Sonya Yoncheva, mélodieuse mélodiste au Festival Castell de Peralada
Le programme sobre et intime mais romantique, parlant d’amour et de déceptions, est exclusivement composé de mélodies (même si la plupart des compositeurs au programme sont davantage connus pour leurs opéras). Le répertoire français essentiellement en première partie (Duparc, Chausson, Delibes) est suivi par l’Italie (Donizetti, Puccini, Tosti, Verdi).
Très attentif à la moindre inflexion vocale de la chanteuse et cherchant toujours aussi la connexion avec le public par un grand sourire, le pianiste écossais Malcolm Martineau accompagne la soprano de sa grande expressivité et précision au service d’une interprétation magistrale. Il apporte toute la force et délicatesse de son jeu virtuose et plein de contrastes, avec des sommets particulièrement passionnés.

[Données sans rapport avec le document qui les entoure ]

theorem witness_EveryStepAnswersANextState :
    RegInv (reporting [lineAck]) ∧ (reporting []).status? ≠ none ∧ Instr.emit ≠ .report :=
  ⟨witness_callInv_report.toRegInv, by decide⟩
theorem witness_StepPerformsSelectedOperation :
    decode (idle8 [] [lineCmd 4]).inWord = .instr (.accept 4) ∧
      (idle8 [] [lineCmd 4]).trace = lineCmd 4 :: [] ∧ State.reset.trace = [] := by decide
theorem witness_SelectorMapIsTotalAndUnambiguous :
    (∃ x : InWord 8, 0x50 ≤ x.sel.toNat ∧ x.sel.toNat ≤ 0x7F ∧ x.sel = 0x50#8) ∧
      (∃ x : InWord 8, 0x50 ≤ x.sel.toNat ∧ x.sel.toNat ≤ 0x7F ∧ x.sel = 0x7F#8) :=
  ⟨⟨⟨0x50#8, 0#8, 0#8⟩, by decide⟩, ⟨⟨0x7F#8, 0#8, 0#8⟩, by decide⟩⟩
theorem witness_DecodeOfEncodeIsTheOperation :
    (Instr.accept 255).wf 8 = true ∧ (Instr.shiftin 0xFF#8).wf 8 = true := by decide
theorem witness_EncodeOfDecodeAgreesOnTheMask :
    decode (w := 8) { sel := 0x0F#8, cmdLen := 255#8, inData := 0xAA#8 } = .instr (.accept 255) ∧
      decode (w := 8) { sel := 0x1F#8, cmdLen := 255#8, inData := 0xAA#8 } = .instr (.shiftin 0xAA#8) := by decide
theorem witness_ResetWritesEveryRegister : (emitting [Pins.join lineRst lineTake]).line.rst = true := by decide
theorem witness_ResetReadsNoRegister : 1 ≤ (st 1 .emit 1 1 0xFF 2 hello .ok .four 1 [] []).lenW := by decide
theorem witness_HeldResetLeavesTheResetState :
    ([lineRst, lineRst] ≠ [] ∧ (∀ p ∈ [lineRst, lineRst], p.rst = true) ∧
      (emitting [lineRst, lineRst, lineNop]).trace = [lineRst, lineRst] ++ [lineNop]) ∧
    nextOf (exec .reset (emitting [lineCmd 4])) = some (idle8 ((emitting []).events ++ [.reset]) [lineCmd 4]) ∧
    (idle8 ((emitting []).events ++ [.reset]) [lineCmd 4]).line.rst = false := by decide
theorem witness_AcceptValidatesInOrder :
    (idle8 [] [lineCmd 4]).line.rst = false ∧ (idle8 [] [lineCmd 4]).phase = .idle ∧
      (idle8 [] [lineCmd 4]).line.cmdValid = true := by decide
/-- The four paths of ACCEPT at the boundaries of V12, LEN_W = 8: 52 and 51 about the limit, 48 the largest valid
length, 0. -/
theorem witness_accept_paths :
    nextOf (exec (.accept 52) (idle8 [] [])) = some (st 8 .report 52 0 0 4 noChars .tooLong .zero 0 [.cmd 52] []) ∧
    nextOf (exec (.accept 51) (idle8 [] [])) =
      some (st 8 .report 51 0 0 4 noChars .invalidLength .four 0 [.cmd 51] []) ∧
    nextOf (exec (.accept 48) (idle8 [] [])) = some (st 8 .assemble 48 0 0 4 noChars .ok .zero 60 [.cmd 48] []) ∧
    nextOf (exec (.accept 0) (idle8 [] [])) = some (st 8 .report 0 0 0 4 noChars .ok .zero 0 [.cmd 0] []) := by decide
/-- The failing ACCEPTs of `witness_accept_paths` change `err` to a failure. -/
theorem witness_OnlyAcceptRaisesAFailure :
    (reportingTooLong []).err ≠ (idle8 [] []).err ∧ (reportingTooLong []).err ≠ .ok ∧
      (reportingInvalid []).err ≠ (idle8 [] []).err ∧ (reportingInvalid []).err ≠ .ok := by decide
theorem witness_EmptyCallReportsAtOnce :
    (idle8 [] [lineCmd 0, lineAck]).phase = .idle ∧
      (idle8 [] [lineCmd 0, lineAck]).trace = lineCmd 0 :: lineAck :: [] ∧
      nextOf (step (idle8 [] [lineCmd 48])) = some (st 8 .assemble 48 0 0 4 noChars .ok .zero 60 [.cmd 48] []) := by
  decide
theorem witness_WaitsKeepEveryRegister :
    ((idle8 [] [lineTake]).line.rst = false ∧ (idle8 [] [lineTake]).phase = .idle ∧
      (idle8 [] [lineTake]).line.cmdValid = false) ∧
    ((assembling [lineTake]).line.rst = false ∧ (assembling [lineTake]).phase = .assemble ∧
      (assembling [lineTake]).line.inValid = false) ∧
    ((emitting [lineAck]).line.rst = false ∧ (emitting [lineAck]).phase = .emit ∧
      (emitting [lineAck]).line.outReady = false) ∧
    ((reporting [lineTake]).line.rst = false ∧ (reporting [lineTake]).phase = .report ∧
      (reporting [lineTake]).line.stReady = false) ∧
    (∀ p ∈ [lineNop, lineAck], p.rst = false ∧ progresses (emitting [lineNop, lineAck]).phase p = false) ∧
    (emitting [lineNop, lineAck]).trace = [lineNop, lineAck] ++ [] := by decide
theorem witness_ShiftinTakesTheNextByte :
    (assembling [lineByte 0x4F]).line.rst = false ∧ (assembling [lineByte 0x4F]).phase = .assemble ∧
      (assembling [lineByte 0x4F]).line.inValid = true := by decide
/-- At the narrowest LEN_W and the last position that satisfy the premises, with `acc` not 0. -/
theorem witness_FourShiftinsAssembleTheGroupBigEndian :
    (st 3 .assemble 4 0 0xFFFFFFFF 4 noChars .ok .zero 5 [] [lineByte 1, lineByte 2, lineByte 3, lineByte 4]).phase
        = .assemble ∧
      (st 3 .assemble 4 0 0xFFFFFFFF 4 noChars .ok .zero 5 [] [lineByte 1, lineByte 2, lineByte 3, lineByte 4]).pos.toNat
        % 4 = 0 ∧
      (st 3 .assemble 4 0 0xFFFFFFFF 4 noChars .ok .zero 5 [] [lineByte 1, lineByte 2, lineByte 3, lineByte 4]).pos.toNat
        + 4 < 2 ^ 3 ∧
      (st 3 .assemble 4 0 0xFFFFFFFF 4 noChars .ok .zero 5 [] [lineByte 1, lineByte 2, lineByte 3, lineByte 4]).trace =
        lineByte 1 :: lineByte 2 :: lineByte 3 :: lineByte 4 :: [] := by decide
theorem witness_DivstepPlacesOneDigit :
    (converting [lineTake]).line.rst = false ∧ (converting [lineTake]).phase = .convert := by decide
theorem witness_FiveDivstepsFillTheBuffer :
    (st 8 .convert 4 4 0xFFFFFFFF 4 noChars .ok .zero 5 [] (List.replicate 5 lineTake)).phase = .convert ∧
      (st 8 .convert 4 4 0xFFFFFFFF 4 noChars .ok .zero 5 [] (List.replicate 5 lineTake)).slot = 4 ∧
      (List.replicate 5 lineTake).length = 5 ∧ (∀ p ∈ List.replicate 5 lineTake, p.rst = false) ∧
      (st 8 .convert 4 4 0xFFFFFFFF 4 noChars .ok .zero 5 [] (List.replicate 5 lineTake)).trace =
        List.replicate 5 lineTake ++ [] := by decide
theorem witness_EmitSendsTheOfferedCharacter :
    (emitting [lineTake]).line.rst = false ∧ (emitting [lineTake]).phase = .emit ∧
      (emitting [lineTake]).line.outReady = true := by decide
theorem witness_EmitSendsTheBufferOnceInOrder :
    let lines := [lineTake, lineNop, lineTake, lineTake, lineAck, lineTake]
    let s := st 8 .emit 4 4 0 0 hello .ok .zero 5 [] (lines ++ lineTake :: [])
    s.phase = .emit ∧ s.slot = 0 ∧ (∀ p ∈ lines, p.rst = false) ∧ (lines.filter fun p => p.outReady).length = 4 ∧
      lineTake.rst = false ∧ lineTake.outReady = true ∧ s.trace = lines ++ lineTake :: [] := by decide
theorem witness_ReportHandsOverTheStatus :
    RegInv (reporting [lineAck]) ∧ (reporting [lineAck]).line.rst = false ∧ (reporting [lineAck]).phase = .report ∧
      (reporting [lineAck]).line.stReady = true ∧ (reporting [lineAck]).status? = some (.success 5) :=
  ⟨witness_callInv_report.toRegInv, by decide⟩
/-- Each clause of StatusWordIsOneOfFour, on the states `witness_callInv_report…` are about. -/
theorem witness_StatusWordIsOneOfFour :
    (reportingTooLong [lineAck]).len.toNat > Config.lenLimit 8 ∧
      ((reportingInvalid [lineAck]).len.toNat ≤ Config.lenLimit 8 ∧ (reportingInvalid [lineAck]).len.toNat % 4 ≠ 0) ∧
      (reportingEmpty [lineAck]).len.toNat = 0 ∧
      (0 < (reporting [lineAck]).len.toNat ∧ (reporting [lineAck]).len.toNat ≤ Config.lenLimit 8 ∧
        (reporting [lineAck]).len.toNat % 4 = 0) := by decide
/-- The four status words, the empty one and each clause's registers; a result length no call has (7); the recorded
words, by the steps `test_report_success` and `test_report_failure` make. -/
theorem witness_ReportRefusesAnyOtherStatusWord :
    (reportingEmpty []).status? = some .empty ∧ (reporting []).status? = some (.success 5) ∧
      (reportingTooLong []).status? = some .tooLong ∧ (reportingInvalid []).status? = some .invalidLength ∧
      (st 8 .report 4 4 0 4 hello .ok .zero 7 [] []).status? = none ∧
      (st 8 .report 4 4 0 4 hello .ok .zero 65 [] []).status? = none ∧
      nextOf (exec .report (reportingTooLong [])) =
        some (st 8 .idle 52 0 0 4 noChars .tooLong .zero 0 ((reportingTooLong []).events ++ [.status .tooLong]) []) := by
  decide
/-- A state in REPORT and one in another phase that are `reportable`, for the statements with that premise. -/
theorem witness_reportable : (reporting [lineAck]).reportable ∧ (emitting [lineTake]).reportable :=
  ⟨fun _ => by decide, fun h => absurd h (by decide)⟩
theorem witness_OutputsFollowTheRegisters :
    ((emitting [lineAck]).line.rst = false ∧ (emitting [lineAck]).outputs.outValid = true ∧
      (emitting [lineAck]).line.outReady = false) ∧
    ((reporting [lineTake]).line.rst = false ∧ (reporting [lineTake]).outputs.stValid = true ∧
      (reporting [lineTake]).line.stReady = false) := by decide
theorem witness_IgnoredPinsHaveNoEffect :
    agreeFor .emit lineTake (Pins.join lineTake (Pins.join (lineCmd 9) (lineByte 7))) ∧
      (emitting [lineRst]).line.rst = true := ⟨⟨rfl, fun _ => rfl⟩, by decide⟩
/-- A step and an operation that answer a next state, for the statements that say `if it answers next t`. -/
theorem witness_next_states :
    nextOf (step (emitting [lineTake])) =
      some (st 8 .emit 4 4 0 3 hello .ok .zero 5 ((emitting []).events ++ [.char 0x6C]) []) ∧
    nextOf (exec .divstep (converting [])) =
      some (st 8 .convert 4 4 0x0004C24E 2 #v[0x00, 0x00, 0x00, 0x6C, 0x6F] .ok .zero 5 (converting []).events []) := by
  decide
theorem witness_SourcePositionNeverWraps :
    RegInv (assembling [lineByte 0x4F]) ∧ (assembling [lineByte 0x4F]).phase = .assemble ∧
      (assembling [lineByte 0x4F]).line.rst = false ∧ (assembling [lineByte 0x4F]).line.inValid = true :=
  ⟨witness_callInv_assemble.toRegInv, by decide⟩
theorem witness_OnlyAlphabetCharactersAreSent :
    RegInv (emitting [lineTake]) ∧ nextOf (step (emitting [lineTake])) =
      some (st 8 .emit 4 4 0 3 hello .ok .zero 5 ((emitting [lineTake]).events ++ [.char 0x6C]) []) :=
  ⟨witness_callInv_emit.toRegInv, by decide⟩
/-- The premises of CallsNeverOverlap and of each clause of CallComputesTheTransform: a call of length 52, 51 and 0 at
LEN_W = 8, run to its status in two steps. -/
theorem witness_CallComputesTheTransform :
    nextOf (runSteps 2 (idle8 [] [lineCmd 52, lineAck])) =
      some (st 8 .idle 52 0 0 4 noChars .tooLong .zero 0 ([] ++ (.cmd 52 :: ([] ++ [.status .tooLong]))) []) ∧
    nextOf (runSteps 2 (idle8 [] [lineCmd 51, lineAck])) =
      some (st 8 .idle 51 0 0 4 noChars .invalidLength .four 0 ([] ++ (.cmd 51 :: ([] ++ [.status .invalidLength]))) []) ∧
    nextOf (runSteps 2 (idle8 [] [lineCmd 0, lineAck])) =
      some (st 8 .idle 0 0 0 4 noChars .ok .zero 0 ([] ++ (.cmd 0 :: ([] ++ [.status .empty]))) []) ∧
    (∀ e ∈ ([] : List Event), e.endsCall = false) := by decide
/-- A second run for CallResultIgnoresHistoryAndSchedule: another history, another schedule, the same command. -/
theorem witness_CallResultIgnoresHistoryAndSchedule :
    nextOf (runSteps 3 (idle8 [.cmd 5, .status .invalidLength] [lineNop, lineCmd 0, lineAck])) =
      some (st 8 .idle 0 0 0 4 noChars .ok .zero 0
        ([.cmd 5, .status .invalidLength] ++ (.cmd 0 :: ([] ++ [.status .empty]))) []) := by decide
theorem witness_EncodeTraceRunsOneWholeCall :
    (idle8 [] (traceEncode [1, 2, 3, 4] ++ [lineNop])).phase = .idle ∧ [1, 2, 3, 4].length % 4 = 0 ∧
      [1, 2, 3, 4].length ≤ Config.lenLimit 8 ∧
      (idle8 [] (traceEncode [1, 2, 3, 4] ++ [lineNop])).trace = traceEncode [1, 2, 3, 4] ++ [lineNop] ∧
      ([] : List Byte).length ≤ Config.lenLimit 8 := by decide
theorem witness_FailedCallHandsOverOnlyItsStatus :
    let command := lineCmd 52
    let s := idle8 [] (command :: ([lineTake, lineNop] ++ lineAck :: [lineNop]))
    s.phase = .idle ∧ command.rst = false ∧ command.cmdValid = true ∧
      (∀ p ∈ [lineTake, lineNop], p.rst = false ∧ p.stReady = false) ∧ lineAck.rst = false ∧
      lineAck.stReady = true ∧ s.trace = command :: ([lineTake, lineNop] ++ lineAck :: [lineNop]) ∧
      (BitVec.ofNat 8 52).toNat > Config.lenLimit 8 ∧
      (BitVec.ofNat 8 51).toNat ≤ Config.lenLimit 8 ∧ (BitVec.ofNat 8 51).toNat % 4 ≠ 0 := by decide
theorem witness_EachStepWaitsOrDoesOneOperationOfTheCall :
    RegInv (emitting [lineTake]) ∧ (emitting [lineTake]).phase ≠ .idle ∧
      (emitting [lineTake]).line.rst = false ∧ progresses .emit lineTake = true ∧ progresses .emit lineAck = false :=
  ⟨witness_callInv_emit.toRegInv, by decide⟩
theorem witness_FairEnvironmentEndsTheCall :
    RegInv (reporting [lineAck]) ∧ (reporting [lineAck]).phase ≠ .idle ∧ resetFree 1 (reporting [lineAck]) ∧
      (reporting [lineAck]).work ≤ progressSteps 1 (reporting [lineAck]) :=
  ⟨witness_callInv_report.toRegInv, by decide, ⟨rfl, trivial⟩, by decide⟩
theorem witness_ResetInsideACallLeavesAPrefix :
    CallInv (converting [lineRst]) ∧ (converting [lineRst]).phase ≠ .idle ∧
      (converting [lineRst]).line.rst = true := ⟨witness_callInv_convert, by decide⟩
theorem witness_transform :
    (0 : Nat) < 2 ^ 32 ∧ 2 ^ 32 - 1 < 2 ^ 32 ∧ [1, 2, 3, 4].length ≤ Config.lenLimit 32 ∧
      [(1 : Byte), 2, 3, 4][4 * 0]? = some 1 ∧ [(1 : Byte), 2, 3, 4][4 * 0 + 3]? = some 4 ∧
      encodeBytes 8 [0, 0, 0, 0] = .ok [0x30, 0x30, 0x30, 0x30, 0x30] ∧
      [(1 : Byte), 2, 3, 4].length % 4 = 0 ∧ ([1, 2, 3, 4] ++ [(5 : Byte), 6, 7, 8]).length ≤ Config.lenLimit 8 := by
  decide
/-- Both failing checks of `encode`, at LEN_W = 3 (LEN_LIMIT = 1). -/
theorem witness_EncodeMakesTheChecksInOrder :
    [(1 : Byte), 2].length > (2 ^ 3 - 1) / 5 ∧
      ([(1 : Byte)].length ≤ (2 ^ 3 - 1) / 5 ∧ [(1 : Byte)].length % 4 ≠ 0) := by decide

Sonya Yoncheva séduit le public avec une ligne de chant très expressive, un timbre velouté dans les médiums et des aigus émis vigoureusement. La résonance de la bien-nommée Église du Carmen gêne parfois l’émission des aigus en chargeant un peu trop le son, même si l’artiste tente de mesurer la projection à l’acoustique. Malgré ce petit inconvénient, sa ligne de chant reste ferme et agile dans toute la largeur de sa tessiture, des aigus jusqu’aux graves, qu’elle soutient de manière très sonore. Ses départs et ses fins de phrases sont soignés, d’une grande délicatesse. Elle montre aussi des élans de puissance consciencieux, avec une dynamique musicale suave quand il le faut et proprement exécutée dans les sauts plus importants.
Le public lui décerne un excellent accueil, surtout lorsqu’elle interprète Haï luli! de Pauline Viardot, transmettant une émotion égalant celle des Filles de Cadix de Delibes, dans un tempo un peu plus lent que d’habitude mais avec un style vocal et gestuel hispanique accompli. Par le contact avec l’auditoire et le pianiste, la chanteuse déploie dans le cadre de ce récital un jeu théâtral, à la fois stoïque et vaillant (y compris face à la chaleur du lieu rehaussée par les projecteurs).
Le récital remporte un énorme succès, le public applaudissant debout durant de longues minutes avant de rappeler les artistes par trois fois. En retour, le pianiste et la chanteuse les gâtent avec “Donde lieta usci” (air de Mimí dans La Bohème), L’Habanera de Carmen où elle s’en va même séduire le pianiste par des caresses, avant “Adieu, notre petite table” (Manon de Massenet), entraînant une nouvelle salve d’applaudissements.